WHAT TO PRODUCE: Please return all lines in the listing holding the word "decodeWord".

RECORDS:
/-- A term that goes past a port already handled, that is purged, and one that is no reducible term; one of a DETERMINISTIC job, one with
EP_EN = 0; one that is not finite, alone and with a partner. -/
theorem witness_Packets_passing :
    (let d := meshOf term [] (fun d => { d with noc := { d.noc with handled := [(3, 0, 2)] } })
    d.alive = true ∧ d.portPassed 3 0 1 = true) ∧
    (let p := { pkt 0 7 with payload := [1] }
    let d := { Dev.reset with noc := { Noc.reset with flight := [⟨p, 3, none⟩, ⟨pkt 0 7, 3, none⟩], failed := [(neighbour 3 0, linkDir (neighbour 3 0) 3)] } }
    d.meshFirst (meshOne (pkt 0 7)) = false ∧ d.portStopped 3 1 = true) ∧
    (let d := meshOf term [] (fun d => { d with noc := { d.noc with purging := [(0, false)] } })
    d.portPassed 3 0 6 = false ∧ d.portStopped 3 6 = false ∧ d.meshFirst (meshOne term) = true ∧ d.purgingNow term.job = true) ∧
    (let d := meshOf (pkt 0 7) [] id
    d.meshFirst (meshOne (pkt 0 7)) = true ∧ d.purgingNow 0 = false ∧ reducible (pkt 0 7) = false) ∧
    (let d := meshOf term [] (fun d => d.setReg (R.NOC_JOB_DET 0) 1)
    d.meshFirst (meshOne term) = true ∧ reducible term = true ∧ (d.meshTaken (meshOne term)).detJob term.job = true) ∧
    (let d := meshOf term [] (fun d => d.setFld R.NOC_CFG F.NOC_CFG_EP_EN 0)
    d.purgingNow 0 = false ∧ (d.meshTaken (meshOne term)).detJob 0 = false ∧
      (d.meshTaken (meshOne term)).fld R.NOC_CFG F.NOC_CFG_EP_EN = 0) ∧
    (let p := { term with payload := [0, 0, 0x80, 0x7F] }
    let d := (meshOf p [held 3] id).meshTaken (meshOne p)
    nonFinitePayload p = true ∧ d.detJob 0 = false ∧ d.fld R.NOC_CFG F.NOC_CFG_EP_EN ≠ 0 ∧ d.oldLink p.src = false ∧ d.oldLink p.dst = false ∧
      d.noc.parked.find? (fun x => x.node = 3 && pktMatch x 0 p && decide (199 < x.since + 2 * x.pkt.hb)) = some (held 3) ∧
      d.noc.parked.find? (fun x => x.node = 3 && pktMatch x 0 p && decide (200 < x.since + 2 * x.pkt.hb)) = none) := by
  refine ⟨?_, ?_, ?_, ?_, ?_, ?_, ?_⟩ <;> decide +kernel

/-- A term that meets its partner with a finite sum, with a sum that overflows and with too many terms; one alone that may park, with an
entry free and with none, and one that may not; an expired entry and a router without one. -/
theorem witness_Packets_meeting :
    (let d := (meshOf term [held 3] id).meshTaken (meshOne term)
    nonFinitePayload term = false ∧
      d.noc.parked.find? (fun x => x.node = 3 && pktMatch x 0 term && decide (0 < x.since + 2 * x.pkt.hb)) = some (held 3) ∧
      (held 3).pkt.cnt + term.cnt ≤ term.total ∧ (held 3).pkt.cnt + term.cnt ≤ 255 ∧
      sumPayload (held 3).pkt term = some [0, 0, 0, 0x40]) ∧
    (let p := { term with payload := [0xFF, 0xFF, 0x7F, 0x7F] }
    nonFinitePayload p = false ∧ sumPayload p p = none) ∧
    (let p := { term with cnt := 2 }
    p.total < term.cnt + p.cnt) ∧
    (let d := (meshOf term [] id).meshTaken (meshOne term)
    d.noc.parked.find? (fun x => x.node = 3 && pktMatch x 0 term && decide (0 < x.since + 2 * x.pkt.hb)) = none ∧
      (mayPark 3 0 term && decide (term.cnt < term.total) && decide (0 < term.hb)) = true ∧ d.entryFree 3 0 = true) ∧
    (let d := (meshOf term (List.replicate 64 (held 3)) id).meshTaken (meshOne term)
    d.entryFree 3 0 = false) ∧
    (let p := { term with hb := 0 }
    (mayPark 3 0 p && decide (p.cnt < p.total) && decide (0 < p.hb)) = false) ∧
    (let d := { meshOf term [held 319] id with now := 100 }
    d.alive = true ∧ d.noc.parked.find? (fun x => x.node = 319 && decide (x.since + 2 * x.pkt.hb ≤ 2 * d.now + 1)) = some (held 319) ∧
      d.noc.parked.find? (fun x => x.node = 0 && decide (x.since + 2 * x.pkt.hb ≤ 2 * d.now + 1)) = none) := by
  refine ⟨?_, ?_, ?_, ?_, ?_, ?_, ?_⟩ <;> decide +kernel

/-- A purge in hand with its quiet period and none; a link that does not exist, one that has failed, and a working link's first failure,
its sixteenth in a row and its sixty-fourth in a second. -/
theorem witness_Packets_purge :
    ({ Noc.reset with purging := [(4095, true), (1, false)] } : Noc).purging = [(4095, true), (1, false)] ∧
    (Dev.reset.alive = true ∧ Dev.reset.noc.purging = []) ∧
    (linkDir 0 (neighbour 0 4) ≠ 4 ∨ linkDir 319 (neighbour 319 0) ≠ 0) ∧
    (let d := { Dev.reset with noc := { Noc.reset with failed := [(0, 0)] } }
    d.linkFailed 0 (neighbour 0 0) = true) ∧
    (let d := { Dev.reset with noc := { Noc.reset with retries := [((0, 0), 15, List.replicate 63 0)] } }
    d.linkFailed 0 (neighbour 0 0) = false ∧ linkDir 0 (neighbour 0 0) = 0 ∧ d.linkRetries 0 0 = (15, List.replicate 63 0) ∧
      ((List.replicate 63 0).filter (fun t => decide (d.now < t + 1000000))).length = 63) ∧
    Dev.reset.linkRetries 0 0 = (0, []) := by
  refine ⟨?_, ?_, ?_, ?_, ?_, ?_⟩ <;> decide +kernel

/-- Writes by the scrubber of one byte at the top of memory and of two below a gibibyte's end; a write by a tile without a pipeline, one
to a lane with a sequence, one over a granule with errors and one to a retired page. -/
theorem witness_MemoryWriteStoresItsBytes :
    (let d := Dev.reset
    d.alive = true ∧ d.accessOwned .scrubber (memSize - 1) 1 = true ∧ d.laneBusy (memSize - 1) = false ∧
      (d.holdRun (memSize - 1) 1).writeSpecial (memSize - 1) memSize = [] ∧ d.laneBusy 0x3FFFFFFE = false ∧
      (d.holdRun 0x3FFFFFFE 2).writeSpecial 0x3FFFFFFE 0x40000000 = [] ∧ Memory.wf d.mem.cells ∧
      (d.pimStack (stackOf (d.phys (memSize - 1)))).seqs = [] ∧ d.accessOwned (.tile 0) 0 1 = false) ∧
    ({ Dev.reset with pim := [(0, { PimStack.blank with seqs := [⟨laneOf (256 * gib), 1, 0⟩] })] } : Dev).laneBusy (256 * gib) = true ∧
    (let d := (badMem 0 Dev.reset).holdRun 0 64
    (d.writeGranules (d.accessOf .scrubber) 0 64 (d.writeSpecial 0 64)).2 = none ∧ d.writeSpecial 0 64 = [0]) ∧
    (let d := ({ Dev.reset with mem := { MemSys.reset with retired := [0] } } : Dev).holdRun 0 4
    (d.writeGranules (d.accessOf .scrubber) 0 4 (d.writeSpecial 0 4)).2 = some 0) := by
  refine ⟨?_, ?_, ?_, ?_⟩ <;> decide +kernel

/-- A read that is refused, one of a lane with a sequence, one of COMPUTE, one that shows no error, one symbol or two, and one whose
error stays. -/
theorem witness_MemoryControllers_reads :
    let far := 256 * gib
    (let d := Dev.reset.setReg (R.PIM_CFG) 1
    d.alive = true ∧ d.accessOwned (.tile 0) far 1 = false ∧ d.accessOwned .scrubber far 1 = true ∧ d.laneBusy far = false ∧
      d.accessFails far = false ∧ d.isCompute far = true) ∧
    (let d := Dev.reset
    d.laneBusy 0 = false ∧ d.isCompute 0 = false ∧ d.accessFails 0 = false ∧ d.mem.wbPend.contains (d.phys 0 / 64) = false ∧
      decodeWord (wrongAdd (d.seenErr (d.phys 0)) []) = .clean ∧
      decodeWord (wrongAdd (d.seenErr (d.phys 0)) [(71, 0x55)]) = .corrected 71 0x55 ∧
      decodeWord (wrongAdd (d.seenErr (d.phys 0)) [(0, 0x55), (1, 0x77)]) = .ue ∧
      decodeWord (wrongAdd ((badMem 0 d).seenErr (d.phys 0)) []) = .ue) ∧
    (let d := { Dev.reset with pim := [(0, { PimStack.blank with seqs := [⟨laneOf far, 1, 0⟩] })] }
    d.laneBusy far = true) := by
  refine ⟨?_, ?_, ?_⟩ <;> decide +kernel

/-- A pending write-back; a slice in use and a lost one; a fallback that waits for a tile and one whose tiles have all switched; an
evacuation with a page to copy and one that has copied all; a scrub of a lane with a sequence, of one granule, and of an empty range;
a bank whose lane runs. -/
theorem witness_MemoryControllers_events :
    (let d := { Dev.reset with mem := { MemSys.reset with wbPend := [0] } }
    d.alive = true ∧ d.mem.wbPend.contains (d.phys 0 / 64) = true) ∧
    (Dev.reset.mem.clkPend = false ∧ Dev.reset.sliceState 255 < 3 ∧ ∀ i ∈ [0, 2367], i / 2 < 1184) ∧
    (let d := Dev.reset.setFld (R.MEM_NCH_STAT 255) F.MEM_NCH_STAT_STATE 4
    3 ≤ d.sliceState 255 ∧ 256 ≤ 271 ∧ (d.scrubBounds 255).1 < (d.scrubBounds 255).2) ∧
    (let d := { Dev.reset with mem := { MemSys.reset with clkPend := true } }
    d.mem.clkPend = true ∧ (List.range 256).all (fun t => decide (3 ≤ d.sliceState t) || d.mem.switched.contains t) = false ∧
      (List.range 256).all (fun t => decide (3 ≤ d.sliceState t) || (List.range 256).contains t) = true) ∧
    (let d := { Dev.reset with mem := { MemSys.reset with evac := [⟨0, 256 * gib, 0⟩] } }
    d.mem.evac = [⟨0, 256 * gib, 0⟩] ∧ d.nextExtentPage 0 0 = none ∧
      ({ d with extents := [⟨0, 4096, 1, 0⟩] } : Dev).nextExtentPage 0 0 = some 0) ∧
    (let d := { Dev.reset with pim := [(15, { PimStack.blank with seqs := [⟨32 * 3 + 31, 1, 0⟩] }),
      (0, { PimStack.blank with seqs := [⟨laneOf (256 * gib), 1, 0⟩] })] }
    (d.pimStack 15).seqs.any (fun e => e.lane = 32 * 3 + 31) = true ∧ (d.pimStack 1).seqs.any (fun e => e.lane = 0) = false ∧
      stackOf (d.scrubAddr 256) = 0 ∧ d.laneBusy (d.scrubAddr 256) = true ∧ d.laneBusy (d.scrubAddr 257) = false) := by
  refine ⟨?_, ?_, ?_, ?_, ?_, ?_⟩ <;> decide +kernel

/-! ### Witnesses: in-stack sequences, pages and samplers -/

/-- A started in-stack command with four rows left on lane 127. -/
def pimCmd (left : Nat) : PimCmd := { pimNew with started := true, lanes := [(127, left)], writes := [(0, List.replicate 64 0)] }

/-- Stack 15 with a command. -/
def onStack (left : Nat) (f : PimStack → PimStack) : Dev :=
  { Dev.reset with pim := [(15, f { PimStack.blank with cmds := [pimCmd left] })] }

/-- A start within the budget, past it and with no rows; the end of a sequence; a command behind a running sequence, one not started, one
stopped, one with rows left, and one whose rows are done and whose granules can and cannot be written. -/
theorem witness_InStackAndPageEvents_sequences :
    (let d := (onStack 4 id).pimRoll 15
    (onStack 4 id).alive = true ∧ d.seqAllowed 15 127 4 = true ∧ d.seqAllowed 15 127 0 = false ∧
      (d.pimStack 15).spent + 4 * d.fld (R.PIM_STK_BUDGET 15) F.PIM_STK_BUDGET_ROWOP_NJ ≤
        d.fld (R.PIM_STK_BUDGET 15) F.PIM_STK_BUDGET_BUDGET_UJ * 1000) ∧
    (let d := (onStack 4 (fun x => { x with spent := 1000000 })).pimRoll 15
    d.seqAllowed 15 127 1 = true ∧ d.fld (R.PIM_STK_BUDGET 15) F.PIM_STK_BUDGET_BUDGET_UJ * 1000 <
      (d.pimStack 15).spent + 1 * d.fld (R.PIM_STK_BUDGET 15) F.PIM_STK_BUDGET_ROWOP_NJ) ∧
    (let d := onStack 4 (fun x => { x with seqs := [⟨0, 1, 0⟩] })
    (d.pimStack 15).seqs.any (fun e => e.lane = 0) = true ∧ (d.pimStack 15).seqs.any (fun e => e.lane = 1) = false ∧
      (d.pimStack 15).seqs ≠ []) ∧
    (let d := onStack 0 id
    (d.pimStack 15).seqs = [] ∧ (d.pimStack 15).cmds = [pimCmd 0] ∧ (pimCmd 0).started = true ∧ (pimCmd 0).stopping = false ∧
      (pimCmd 0).lanes.any (fun e => decide (0 < e.2)) = false ∧ (d.pimWrites (pimCmd 0) ((pimCmd 0).writes ++ (pimCmd 0).sums)).2 = none ∧
      (({ d with mem := { MemSys.reset with retired := [0] } } : Dev).pimWrites (pimCmd 0) ((pimCmd 0).writes ++ (pimCmd 0).sums)).2 = some 0) ∧
    ((pimCmd 4).lanes.any (fun e => decide (0 < e.2)) = true ∧ pimNew.started = false ∧
      ({ pimCmd 4 with stopping := true } : PimCmd).stopping = true) := by
  refine ⟨?_, ?_, ?_, ?_, ?_⟩ <;> decide +kernel

/-- The page engine's device with number 0, configured and READY, and job 4 of context 1 open; sequence 2 is of that job. -/
def pageDev (f : Dev → Dev) : Dev :=
  let d := ((kvDev 1 Dev.reset).setFld R.LNK_CFG F.LNK_CFG_SELF 0).setFld R.MGT_PERSONA F.MGT_PERSONA_CFG_STATE 2
  f { d.setFld R.MGT_FW_STAT F.MGT_FW_STAT_STATE 2 with
    boot := { d.boot with stage := 7 }
    jobs := [(4, ⟨1, 0, 0, false, 0⟩)], kvp := { d.kvp with seqs := [(2, { kvSeq 1 with remoteOk := true, job := 4 })] } }

/-- A PAGE_READ of sequence `seq` by device 7. -/
def pageRd (seq : Nat) : BamatPkt := { bpkt 8 5 with srcdev := 7, job := 4, addr := seq }

/-- A PAGE_READ here and on its way; one of no such sequence, one whose map is bad, one held, one served and one that cannot be read. -/
theorem witness_InStackAndPageEvents_reads :
    ((pageDev id).alive = true ∧ (pageRd 2).op = 8 ∧ (pageDev id).bamatWaits (pageRd 2) = false ∧ opVcOk (pageRd 2) = true ∧
      (pageRd 2).dstdev = ((pageDev id).bamatHandled (pageRd 2)).selfDev ∧
      (let p := { bpkt 8 5 with dstdev := 9, hops := 38 }
      p.dstdev ≠ (Dev.reset.bamatHandled p).selfDev ∧ p.hops + 1 < 40)) ∧
    (pageDev id).bamatStatus 4 true = some 3 ∧ (pageDev id).bamatStatus 4 false = none ∧ Dev.reset.bamatStatus 4 false = some 2 ∧
    (let z := { kvSeq 1 with remoteOk := true, job := 4 }
    look 2 (pageDev id).kvp.seqs = some z ∧ ((pageDev id).mapRead 2 z [(0, 0)]).2 = none ∧
      ((pageDev (fun d => d.updKvp (fun k => { k with dir := [] }))).mapRead 2 z [(0, 0)]).2 = some (stInvalid, invalidTable 0x0603) ∧
      (look ((pageDev id).mapId z 0 0) (pageDev id).kvp.dir).map DirEntry.busy = some false ∧
      ((pageDev id).memCheckRead { ctx := 1 } 0x300000 z.used).2 = none ∧
      ((badMem 0x300000 (pageDev id)).memCheckRead { ctx := 1 } 0x300000 z.used).2 = some 0x300000) := by
  refine ⟨?_, ?_, ?_, ?_, ?_⟩ <;> decide +kernel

EXPECTED ANSWER:
      decodeWord (wrongAdd (d.seenErr (d.phys 0)) []) = .clean ∧
      decodeWord (wrongAdd (d.seenErr (d.phys 0)) [(71, 0x55)]) = .corrected 71 0x55 ∧
      decodeWord (wrongAdd (d.seenErr (d.phys 0)) [(0, 0x55), (1, 0x77)]) = .ue ∧
      decodeWord (wrongAdd ((badMem 0 d).seenErr (d.phys 0)) []) = .ue) ∧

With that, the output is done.